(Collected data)
-- ==== Sys2Proof/Machine/Flags.lean ====
section
/-!
DEFINITION. The core has no condition codes (10_state R32): a command that answers a question writes 1 or 0 to a
register. The status and control words, and the interrupt line, are views of the state (R34, R36, 60_exceptions R311).
-/

namespace Sys2Proof.Machine

/-- A truth value as a register value: 1 for true, 0 for false (R32). -/
def truth (b : Bool) : Word := if b then 1 else 0

/-- `STATUS.FAULT`, which is 1 iff `ERR ≠ 0` (R34). -/
def State.faultFlag (s : State) : Bool := s.err != 0

/-- The `STATUS` word: bit 0 `BUSY`, bit 1 `DONE`, bit 2 `FAULT`, bits 15:8 `ERR`, the others 0 (R34). -/
def State.statusWord (s : State) : Word32 :=
  BitVec.ofNat 32 (s.busy.toNat + 2 * s.done.toNat + 4 * s.faultFlag.toNat + 256 * s.err.toNat)

/-- The `CTRL` word: bit 0 `IE`; `CLRERR` reads 0, and so do bits 31:2 (R36). -/
def State.ctrlWord (s : State) : Word32 := BitVec.ofNat 32 s.ie.toNat

/-- The interrupt output, `irq = IE AND DONE` (R311). -/
def State.irq (s : State) : Bool := s.ie && s.done

end Sys2Proof.Machine
end

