-- ==== Sys2Proof/Tests/Slice0.lean ====
section
/-!
SUPPORT. Tests: the words, the values and the faults are the spec's own (30_encoding R80, the examples of the command
rules, 95_test_vectors and 96_test_vectors_crypto), and the witnesses for the hypotheses of the obligations.
-/

namespace Sys2Proof.Tests

open Sys2Proof.Machine

set_option Elab.async false

/-! ### Small states and what is read of a result -/

/-- The state after reset with the given X registers. -/
def regs (l : List (XReg × Nat)) : State := l.foldl (fun s r => s.writeX r.1 (word r.2)) State.reset

/-- The same with the message `bs`. -/
def say (bs : Bytes) (l : List (XReg × Nat)) : State :=
  { regs l with buf := Memory.writeBytes [] 0 bs, len := Fin.ofNat 257 bs.length }

/-- The same with a point in `P0`. -/
def at0 (q : Point) (s : State) : State := s.writeP 0 q

/-- The next state of a result, or the state after reset. -/
def nextOf (r : Result) : Option State :=
  match r with
  | .next t => some t
  | .fault _ => none
  | .refused _ => none

/-- `X[i]` after a result that set no fault. -/
def xOf (r : Result) (i : XReg) : Option Nat :=
  (nextOf r).bind fun t => if t.err = 0 then some (t.readX i).toNat else none

/-- `P[i]` after a result that set no fault. -/
def pOf (r : Result) (i : PReg) : Option Point :=
  (nextOf r).bind fun t => if t.err = 0 then some (t.readP i) else none

/-- `MSG` after a result that set no fault. -/
def msgOf (r : Result) : Option Bytes := (nextOf r).bind fun t => if t.err = 0 then some t.msg else none

/-- `ERR` after a result. -/
def errOf (r : Result) : Option Nat := (nextOf r).map fun t => t.err.toNat

/-- `2G` of 42_curve. -/
def twoG : Point := mkPoint 0xC6047F9441ED7D6D3045406E95C07CD85C778E4B8CEF3CA7ABAC09B95C709EE5
  0x1AE168FEA63DC339A3C58419466CEAEEF7F632653266D0E1236431A950CFE52A

/-- `3G` of 42_curve. -/
def threeG : Point := mkPoint 0xF9308A019258C31049344F85F89D5229B531C845836F99B08601F113BCE036F9
  0x388F7B0F632DE8140FE337E62A37F3566500A99934C2231B6CB9FD7584B8E672

/-- `-G` of 42_curve. -/
def minusG : Point := mkPoint Config.gx 0xB7C52588D95C3B9AA25B0403F1EEF75702E84BB7597AABE663B82F6F04EF2777

/-- The public key of secret 5002 (95_test_vectors S1). -/
def key5002 : Point := mkPoint 0x0F85CB0C917647FADFD31E641231D3A01AC9D3D8A680AAB2457E0036BF34D37E
  0x6949B302843A33CDF068589C8330BB5C09C1739420D65B7B33CFAB6D10118D97

/-- The digest `zA` of R204. -/
def digestA : Nat := 0xA0DC65FFCA799873CBEA0AC274015B9526505DAAAED385155425F7337704883E

/-- `K2` and `V2` of 96_test_vectors_crypto E1. -/
def loopE1 : NonceLoop where
  k := bytesBE 0xF457C01688026EE0B9236E5C7FF1478007AD0B697855F592EFA9468ECF0C1F86 32
  v := bytesBE 0xA196437A8F26FBC9E519E4FD4B5D10D62E6A5306C98CA431B96131F403BFF4AE 32

/-- `k` of E1. -/
def nonceE1 : Nat := 0x8F8A276C19F4149656B280621E358CCE24F5F52542772691EE69063B74F15D15

/-- `r` of R206. -/
def sigR : Nat := 0x934B1EA10A4B3C1757E2B0C017D0B6143CE3C9A7E6A4A49860D7A6AB210EE3D8

/-- `s` of R206. -/
def sigS : Nat := 0x2442CE9D2B916064108014783E923EC36B49743E2FFA1C4496F01A512AAFD9E5

/-! ### WellFormed: an ill-formed term for each check (R77 cases (d) and (e)) -/

theorem test_illformed_ldc : (Instr.ldc 1 6).wellFormed = false := by decide
theorem test_illformed_setlen : (Instr.setlen 257).wellFormed = false := by decide
theorem test_illformed_ldbe : (Instr.ldbe 1 0 33).wellFormed = false := by decide
theorem test_illformed_ldle : (Instr.ldle 1 0 33).wellFormed = false := by decide
theorem test_illformed_stbe : (Instr.stbe 1 0 33).wellFormed = false := by decide
theorem test_illformed_sign : (Instr.sign 4 4 1).wellFormed = false := by decide
theorem test_illformed_derdec : (Instr.derdec 1 1).wellFormed = false := by decide
theorem test_wellformed_bounds : (Instr.ldc 1 5).wellFormed = true ∧ (Instr.setlen 256).wellFormed = true ∧
    (Instr.ldbe 1 255 32).wellFormed = true ∧ (Instr.sign 4 5 4).wellFormed = true := by decide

What the exercise asks — Having gone through the data above, repeat it exactly.

Your solution —
-- ==== Sys2Proof/Machine/Flags.lean ====
section
/-!
DEFINITION. The core has no condition codes (10_state R32): a command that answers a question writes 1 or 0 to a
register. The status and control words, and the interrupt line, are views of the state (R34, R36, 60_exceptions R311).
-/

namespace Sys2Proof.Machine

/-- A truth value as a register value: 1 for true, 0 for false (R32). -/
def truth (b : Bool) : Word := if b then 1 else 0

/-- `STATUS.FAULT`, which is 1 iff `ERR ≠ 0` (R34). -/
def State.faultFlag (s : State) : Bool := s.err != 0

/-- The `STATUS` word: bit 0 `BUSY`, bit 1 `DONE`, bit 2 `FAULT`, bits 15:8 `ERR`, the others 0 (R34). -/
def State.statusWord (s : State) : Word32 :=
  BitVec.ofNat 32 (s.busy.toNat + 2 * s.done.toNat + 4 * s.faultFlag.toNat + 256 * s.err.toNat)

/-- The `CTRL` word: bit 0 `IE`; `CLRERR` reads 0, and so do bits 31:2 (R36). -/
def State.ctrlWord (s : State) : Word32 := BitVec.ofNat 32 s.ie.toNat

/-- The interrupt output, `irq = IE AND DONE` (R311). -/
def State.irq (s : State) : Bool := s.ie && s.done

end Sys2Proof.Machine
end

-- ==== Sys2Proof/Tests/Slice0.lean ====
section
/-!
SUPPORT. Tests: the words, the values and the faults are the spec's own (30_encoding R80, the examples of the command
rules, 95_test_vectors and 96_test_vectors_crypto), and the witnesses for the hypotheses of the obligations.
-/

namespace Sys2Proof.Tests

open Sys2Proof.Machine

set_option Elab.async false

/-! ### Small states and what is read of a result -/

/-- The state after reset with the given X registers. -/
def regs (l : List (XReg × Nat)) : State := l.foldl (fun s r => s.writeX r.1 (word r.2)) State.reset

/-- The same with the message `bs`. -/
def say (bs : Bytes) (l : List (XReg × Nat)) : State :=
  { regs l with buf := Memory.writeBytes [] 0 bs, len := Fin.ofNat 257 bs.length }

/-- The same with a point in `P0`. -/
def at0 (q : Point) (s : State) : State := s.writeP 0 q

/-- The next state of a result, or the state after reset. -/
def nextOf (r : Result) : Option State :=
  match r with
  | .next t => some t
  | .fault _ => none
  | .refused _ => none

/-- `X[i]` after a result that set no fault. -/
def xOf (r : Result) (i : XReg) : Option Nat :=
  (nextOf r).bind fun t => if t.err = 0 then some (t.readX i).toNat else none

/-- `P[i]` after a result that set no fault. -/
def pOf (r : Result) (i : PReg) : Option Point :=
  (nextOf r).bind fun t => if t.err = 0 then some (t.readP i) else none

/-- `MSG` after a result that set no fault. -/
def msgOf (r : Result) : Option Bytes := (nextOf r).bind fun t => if t.err = 0 then some t.msg else none

/-- `ERR` after a result. -/
def errOf (r : Result) : Option Nat := (nextOf r).map fun t => t.err.toNat

/-- `2G` of 42_curve. -/
def twoG : Point := mkPoint 0xC6047F9441ED7D6D3045406E95C07CD85C778E4B8CEF3CA7ABAC09B95C709EE5
  0x1AE168FEA63DC339A3C58419466CEAEEF7F632653266D0E1236431A950CFE52A

/-- `3G` of 42_curve. -/
def threeG : Point := mkPoint 0xF9308A019258C31049344F85F89D5229B531C845836F99B08601F113BCE036F9
  0x388F7B0F632DE8140FE337E62A37F3566500A99934C2231B6CB9FD7584B8E672

/-- `-G` of 42_curve. -/
def minusG : Point := mkPoint Config.gx 0xB7C52588D95C3B9AA25B0403F1EEF75702E84BB7597AABE663B82F6F04EF2777

/-- The public key of secret 5002 (95_test_vectors S1). -/
def key5002 : Point := mkPoint 0x0F85CB0C917647FADFD31E641231D3A01AC9D3D8A680AAB2457E0036BF34D37E
  0x6949B302843A33CDF068589C8330BB5C09C1739420D65B7B33CFAB6D10118D97

/-- The digest `zA` of R204. -/
def digestA : Nat := 0xA0DC65FFCA799873CBEA0AC274015B9526505DAAAED385155425F7337704883E

/-- `K2` and `V2` of 96_test_vectors_crypto E1. -/
def loopE1 : NonceLoop where
  k := bytesBE 0xF457C01688026EE0B9236E5C7FF1478007AD0B697855F592EFA9468ECF0C1F86 32
  v := bytesBE 0xA196437A8F26FBC9E519E4FD4B5D10D62E6A5306C98CA431B96131F403BFF4AE 32

/-- `k` of E1. -/
def nonceE1 : Nat := 0x8F8A276C19F4149656B280621E358CCE24F5F52542772691EE69063B74F15D15

/-- `r` of R206. -/
def sigR : Nat := 0x934B1EA10A4B3C1757E2B0C017D0B6143CE3C9A7E6A4A49860D7A6AB210EE3D8

/-- `s` of R206. -/
def sigS : Nat := 0x2442CE9D2B916064108014783E923EC36B49743E2FFA1C4496F01A512AAFD9E5

/-! ### WellFormed: an ill-formed term for each check (R77 cases (d) and (e)) -/

theorem test_illformed_ldc : (Instr.ldc 1 6).wellFormed = false := by decide
theorem test_illformed_setlen : (Instr.setlen 257).wellFormed = false := by decide
theorem test_illformed_ldbe : (Instr.ldbe 1 0 33).wellFormed = false := by decide
theorem test_illformed_ldle : (Instr.ldle 1 0 33).wellFormed = false := by decide
theorem test_illformed_stbe : (Instr.stbe 1 0 33).wellFormed = false := by decide
theorem test_illformed_sign : (Instr.sign 4 4 1).wellFormed = false := by decide
theorem test_illformed_derdec : (Instr.derdec 1 1).wellFormed = false := by decide
theorem test_wellformed_bounds : (Instr.ldc 1 5).wellFormed = true ∧ (Instr.setlen 256).wellFormed = true ∧
    (Instr.ldbe 1 255 32).wellFormed = true ∧ (Instr.sign 4 5 4).wellFormed = true := by decide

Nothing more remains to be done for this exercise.